You carry two copies of the C allele at rs2727270, the common genotype associated with higher basal expression of FADS1 and FADS2 desaturase enzymes. About 77% of people globally share this genotype (higher in African populations where C allele frequency exceeds 96%). Your cells produce the standard amount of these enzymes, supporting efficient conversion of dietary omega-6 linoleic acid through to arachidonic acid and of omega-3 alpha-linolenic acid toward EPA.

Even with standard desaturase capacity, the typical Western diet's high ratio of omega-6 to omega-3 still limits EPA and DHA status — but this is a dietary issue rather than a genetic conversion bottleneck.

CT “Intermediate Desaturase Activity” Intermediate Caution

One T allele — mildly reduced FADS2 activity and lower arachidonic acid production

You carry one copy of the T allele at rs2727270, which tags a regulatory haplotype that partially reduces FADS1 and FADS2 expression. About 22% of people globally are CT heterozygotes (CT is more common in East Asian populations where the T allele reaches 34%).

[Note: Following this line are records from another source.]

/-- ERR_RING_ENABLE (R454): a write of ERR_RING_CFG with ENABLE = 1. -/
def execErrRingEnable (v : W64) (s : State) : Host.Outcome State Fault Refusal :=
  .next (if s.host.decodes then s.errRingCfg (maskOf (2 ^ 64 - 1)) (v ||| 1#64) else s)

/-- ERR_RING_HEAD (R435): a write of ERR_RING_PTR.HEAD. -/
def execErrRingHead (v : W32) (s : State) : Host.Outcome State Fault Refusal :=
  .next (if s.host.decodes then s.errRingHead v.toNat else s)

end Sys2Proof.Machine
end

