-- ==== Sys2Proof/Certificates/Slice0/Obligations.lean ====
section
/-! DEFINITION. The statements about the machine. Each docstring names the rules of the spec, and where a clause rests on a
choice of the model the log entries that hold it. -/
open Sys2Proof Sys2Proof.Machine

/-- A step with a command waiting performs the command at the front of the queue on the state with the queue's rest. Where
the spec leaves a point open, the model's choice: log entry 1. -/
def Obligations.StepRunsFront : Prop :=
  ∀ (s : State) (c : Instr), step { s with pending := c :: s.pending } = exec c s

/-- A step with no command waiting is one cycle of the reference, or in holdover four of the management domain (the
model's choice, log entry 1; R384): REFCYC counts it unless a legacy switch holds the domain, and nothing else
changes. Where the spec leaves a point open, the model's choice: log entry 1. -/
def Obligations.StepIdle : Prop :=
  ∀ (s : State), s.pending = [] → ∃ t, step s = .next t ∧ Only [.refcyc] s t ∧
    t.refcyc = if s.stopped then s.refcyc else s.refcyc + (if s.active = 2 then 25 else 1)

/-- Every command of the table answers a next state, in every state and with every operand: the spec stops none of them.
Where the spec leaves a point open, the model's choice: log entry 3. -/
def Obligations.EveryCommandAnswers : Prop :=
  (∀ (c : Instr) (s : State), ∃ t, exec c s = .next t) ∧ ∀ s : State, Safe s

/-- No command changes the queue of the commands that wait. Where the spec leaves a point open, the model's choice: log
entry 1. -/
def Obligations.QueueUntouched : Prop :=
  ∀ (c : Instr) (s t : State), Does c s t → t.pending = s.pending

/-- The byte memories keep their canonical form in every step: engine memory and its check marks, host memory, flash.
Where the spec leaves a point open, the model's choice: log entries 6, 51. -/
def Obligations.MemoriesKeepTheirForm : Prop :=
  ∀ (s t : State), s.MemOk → step s = .next t → t.MemOk

/-- The machine right after reset: the memories are in canonical form, engine memory reads 0 with valid check bits, no
command waits, no canton is powered, every instruction store is VOID, every register holds its reset value, and no
reference is selected. Where the spec leaves a point open, the model's choice: log entries 6, 9, 11. -/
def Obligations.ResetState : Prop :=
  State.reset.MemOk ∧ State.reset.pending = [] ∧ State.reset.refcyc = 0 ∧
  (∀ a, State.reset.mem.byte a = 0 ∧ State.reset.mem.mark a = 0) ∧
  (∀ c, State.reset.online c = false ∧ (State.reset.canton c).powered = false) ∧
  (∀ t, State.reset.isPresent t = false ∧ (State.reset.tile t).inflight = [] ∧
    (∀ w, decodeWord (SMap.get 0 (State.reset.tile t).istore w) = .void)) ∧
  (∀ off, State.reset.reg off = regReset off) ∧ State.reset.active = 2 ∧ State.reset.mgmt.mainOn = false ∧
  State.reset.readReg 0x100 = 0x0000020404000840

/-- Tile instructions (R124, R126 and the field tables of each opcode): the 64-bit word of every instruction, with every
operand at every value, decodes to it, its common fields where R124 has them. -/
def Obligations.TileWordsRoundTrip : Prop :=
  ∀ i : TInstr, decodeWord (TInstr.word i) = .instr i ∧
    (TInstr.word i).extractLsb' 59 5 = i.hd.qmask ∧ (TInstr.word i).extractLsb' 55 4 = i.hd.omask ∧ (TInstr.word i).extractLsb' 52 3 = i.hd.psel ∧
    (TInstr.word i).extractLsb' 3 3 = i.hd.ps ∧ (TInstr.word i).extractLsb' 0 3 = i.hd.pc

/-- Tile instructions (R124, R126): a word that decodes to an instruction is that instruction's word, so that no two words
spell one instruction; a word of opcode 0 is VOID and no other is. -/
def Obligations.TileWordsUnique : Prop :=
  (∀ (w : W64) (i : TInstr), decodeWord w = .instr i → (TInstr.word i) = w) ∧
  ∀ w : W64, decodeWord w = .void ↔ w.extractLsb' 46 6 = 0

/-- The check code (R491): its columns, its check byte, and what a syndrome says of a stored word: an error of one bit, of
the data or of the check byte, is corrected; one of two bits and the syndrome 0xFF never are. -/
def Obligations.CheckCode : Prop :=
  (eccCols.length = 64 ∧ (eccCols.take 56).Pairwise (· < ·) ∧
    (∀ x, x ∈ eccCols.take 56 ↔ x < 256 ∧ popcount 8 x = 3) ∧
    eccCols.drop 56 = [0x1F, 0x2F, 0x37, 0x3B, 0x3D, 0x3E, 0x4F, 0x57]) ∧
  (eccCheck 0 = 0 ∧ ∀ (w : W64) (i : Nat), i < 64 →
    eccCheck (w ^^^ BitVec.ofNat 64 (2 ^ i)) = eccCheck w ^^^ eccCols.getD i 0) ∧
  (∀ w : W64, eccCheck w < 256 ∧ eccFix 0 w = some w ∧ eccFix 0xFF w = none) ∧
  (∀ (w : W64) (k : Byte) (i : Nat), i < 64 → k.toNat = eccCheck w →
    let stored := w ^^^ BitVec.ofNat 64 (2 ^ i)
    eccFix (BitVec.ofNat 8 (k.toNat ^^^ eccCheck stored)) stored = some w) ∧
  (∀ (w : W64) (k : Byte) (j : Nat), j < 8 → k.toNat = eccCheck w →
    eccFix (BitVec.ofNat 8 ((k.toNat ^^^ 2 ^ j) ^^^ eccCheck w)) w = some w) ∧
  (∀ (w x : W64) (i j : Nat), i < 64 → j < 64 → i ≠ j →
    eccFix (BitVec.ofNat 8 (eccCols.getD i 0 ^^^ eccCols.getD j 0)) w = none ∧
    (∀ k, k < 8 → eccFix (BitVec.ofNat 8 (eccCols.getD i 0 ^^^ 2 ^ k)) w = none) ∧
    (∀ k l, k < 8 → l < 8 → k ≠ l → eccFix (BitVec.ofNat 8 (2 ^ k ^^^ 2 ^ l)) x = none))

/-- The decoder's M and E (R45): zero where mag is 0, else M is mag with its leading one at bit 15 and E is e0 + L − 1;
and every finite operand of a format other than FP32 has M below 2^16. -/
def Obligations.OperandsNormalized : Prop :=
  (∀ (s : Bool) (e : Int), normalize s 0 e = ⟨0, s, 0, 0⟩) ∧
  (∀ (s : Bool) (mag l : Nat) (e : Int), 0 < l → 2 ^ (l - 1) ≤ mag → mag < 2 ^ l →
    normalize s mag e = ⟨1, s, mag * 2 ^ (16 - l), e + l - 1⟩ ∧
    (normalize s mag e).res = mag * 2 ^ (16 - l) % 31 ∧ (l ≤ 16 → 2 ^ 15 ≤ (normalize s mag e).m ∧ (normalize s mag e).m < 2 ^ 16)) ∧
  (∀ (tab : DecodeTables) (fmt rec i : Nat), fmt ≠ 0 → (decodeElem tab fmt rec i).hi.cls = 1 →
    2 ^ 15 ≤ (decodeElem tab fmt rec i).hi.m ∧ (decodeElem tab fmt rec i).hi.m < 2 ^ 16)

/-- The units that contain a tile, and its local numbers (R22): by the formulas of its column and row, each in its range;
a cluster and a local number name one tile; the tile of Example 1. -/
def Obligations.TileCoordinates : Prop :=
  (∀ x y : Nat, x < 640 → y < 360 →
    clusterOf (640 * y + x) = 80 * (y / 6) + x / 8 ∧ x / 8 < 80 ∧ y / 6 < 60 ∧
    cantonOf (640 * y + x) = 10 * (y / 6 / 6) + x / 8 / 8 ∧ x / 8 / 8 < 10 ∧ y / 6 / 6 < 10 ∧
    localCluster (clusterOf (640 * y + x)) = y / 6 % 6 * 8 + x / 8 % 8 ∧ localCluster (clusterOf (640 * y + x)) < 48 ∧
    localTile (640 * y + x) = y % 6 * 8 + x % 8 ∧ localTile (640 * y + x) < 48 ∧
    tileAt (clusterOf (640 * y + x)) (localTile (640 * y + x)) = 640 * y + x ∧
    clusterAt (cantonOf (640 * y + x)) (localCluster (clusterOf (640 * y + x))) = clusterOf (640 * y + x) ∧
    cantonOfCluster (clusterOf (640 * y + x)) = cantonOf (640 * y + x)) ∧
  (clusterOf 130437 = 2704 ∧ cantonOf 130437 = 58 ∧ localCluster 2704 = 24 ∧ localTile 130437 = 45)

/-- MOV and MOVI into G (R154, R155): the destination register takes the value and the poison of its source, the predicate
rider applies, and nothing else of the block changes. MOV into V and into a decode table (R154, R53): the destination
takes the value and the poison of its source, the predicate rider applies, and nothing else of the block changes. A
lane write keeps the register's other lanes. Where the spec leaves a point open, the model's choice: log entry 12. -/
def Obligations.RegisterMoves : Prop :=
  (∀ (s : State) (p : At) (gd gs : BitVec 6), Ready s p (.movGG gd gs) →
    Does (.movGG p gd gs) s (s.after p fun t =>
      (t.met (t.gPoison gs.toNat)).setG gd.toNat (t.getG gs.toNat) (t.gPoison gs.toNat))) ∧
  (∀ (s : State) (p : At) (gd vs : BitVec 6) (lane : BitVec 5), Ready s p (.movGLane gd vs lane) →
    Does (.movGLane p gd vs lane) s (s.after p fun t =>
      (t.met (t.vPoison (vs.toNat % 8))).setG gd.toNat (((t.vLanes (vs.toNat % 8)).getD lane.toNat 0).zeroExtend 64)
        (t.vPoison (vs.toNat % 8)))) ∧
  (∀ (s : State) (p : At) (gd : BitVec 6) (entry : BitVec 7), Ready s p (.movGTable gd entry) →
    (tableEntry (s.seen p.tile).tables entry.toNat).2 = false →
    Does (.movGTable p gd entry) s (s.after p fun t =>
      t.setG gd.toNat ((tableEntry t.tables entry.toNat).1.zeroExtend 64) false)) ∧
  (∀ (s : State) (p : At) (gd : BitVec 6) (imm : BitVec 32), Ready s p (.movi gd false imm) →
    Does (.movi p gd false imm) s (s.after p fun t => t.setG gd.toNat (imm.signExtend 64) false)) ∧
  (∀ (s : State) (p : At) (gd : BitVec 6) (imm : BitVec 32), Ready s p (.movi gd true imm) →
    Does (.movi p gd true imm) s (s.after p fun t =>
      (t.met (t.gPoison gd.toNat)).setG gd.toNat (imm ++ (t.getG gd.toNat).extractLsb' 0 32) (t.gPoison gd.toNat))) ∧
  (∀ (s : State) (p : At) (vd vs : BitVec 3), Ready s p (.movVV vd vs) →
    Does (.movVV p vd vs) s (s.after p fun t =>
      (t.met (t.vPoison vs.toNat)).setV vd.toNat (t.vBytes vs.toNat) (t.vPoison vs.toNat))) ∧
  (∀ (s : State) (p : At) (vd gs : BitVec 6) (lane : BitVec 5), Ready s p (.movLaneG vd gs lane true) →
    Does (.movLaneG p vd gs lane true) s (s.after p fun t =>
      (t.met (t.gPoison gs.toNat)).setLanes (vd.toNat % 8)
        (List.replicate 32 (BitVec.ofNat 32 (t.getG gs.toNat).toNat)) (t.gPoison gs.toNat))) ∧
  (∀ (s : State) (p : At) (vd gs : BitVec 6) (lane : BitVec 5), Ready s p (.movLaneG vd gs lane false) →
    Does (.movLaneG p vd gs lane false) s (s.after p fun t =>
      (t.met (t.gPoison gs.toNat)).setLanes (vd.toNat % 8)
        (updAt lane.toNat (fun _ => BitVec.ofNat 32 (t.getG gs.toNat).toNat) (t.vLanes (vd.toNat % 8)))
        (t.gPoison gs.toNat || t.vPoison (vd.toNat % 8)))) ∧
  (∀ (s : State) (p : At) (gs : BitVec 6) (entry : BitVec 7), Ready s p (.movTableG gs entry) →
    (s.seen p.tile).gPoison gs.toNat = false →
    Does (.movTableG p gs entry) s (s.after p fun t =>
      { t with tables := SMap.put (0, false) t.tables entry.toNat (BitVec.ofNat 16 (t.getG gs.toNat).toNat, false) }))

Research in Korean men found that T allele carriers had lower serum phospholipid arachidonic acid and DGLA than CC homozygotes, reflecting modestly reduced delta-6 desaturase (D6D) activity in the omega-6 pathway.

The same studies found that fasting insulin and HOMA-IR were lower in T allele carriers — suggesting the reduced AA production carries some metabolic benefit. Your capacity to synthesize EPA from plant-based ALA is also modestly reduced; preformed EPA from marine sources is a more reliable omega-3 source than flaxseed or walnuts for this genotype.

TT “Reduced Desaturase Capacity” Poor Converter Warning

Two T alleles — substantially reduced FADS1 and FADS2 expression with impaired long-chain PUFA synthesis

The TT genotype places you on the minor FADS2 intron 1 haplotype in both copies. The functional mechanism involves deletions at two insertion-deletion polymorphisms flanking a sterol response element in the FADS2 intron 1 regulatory region. These deletions reduce the transcriptional response of the FADS1 and FADS2 promoters to their normal activating signals, producing less desaturase enzyme under baseline dietary conditions.

The consequence for fatty acid metabolism is a slower rate of conversion at two steps: (1) D6D converts linoleic acid (LA, 18:2 omega-6) to gamma-linolenic acid (GLA) and ALA to stearidonic acid — both of these are slowed; (2) D5D converts DGLA to arachidonic acid and ETA to EPA — also slowed. The net result: higher LA and lower AA in the omega-6 pathway, and slower ALA-to-EPA conversion in the omega-3 pathway.

There is a pharmacogenomic twist: the same regulatory region that reduces basal expression appears more responsive to SREBP-activating signals. Simvastatin and LXR agonists (GW3965) induced 20–40% greater upregulation of both desaturases in minor haplotype homozygotes versus major haplotype carriers. If you take a statin, this variant may amplify the statin's pleiotropic effect on LC-PUFA synthesis — though this finding comes from a single mechanistic study and has not been confirmed in clinical outcomes.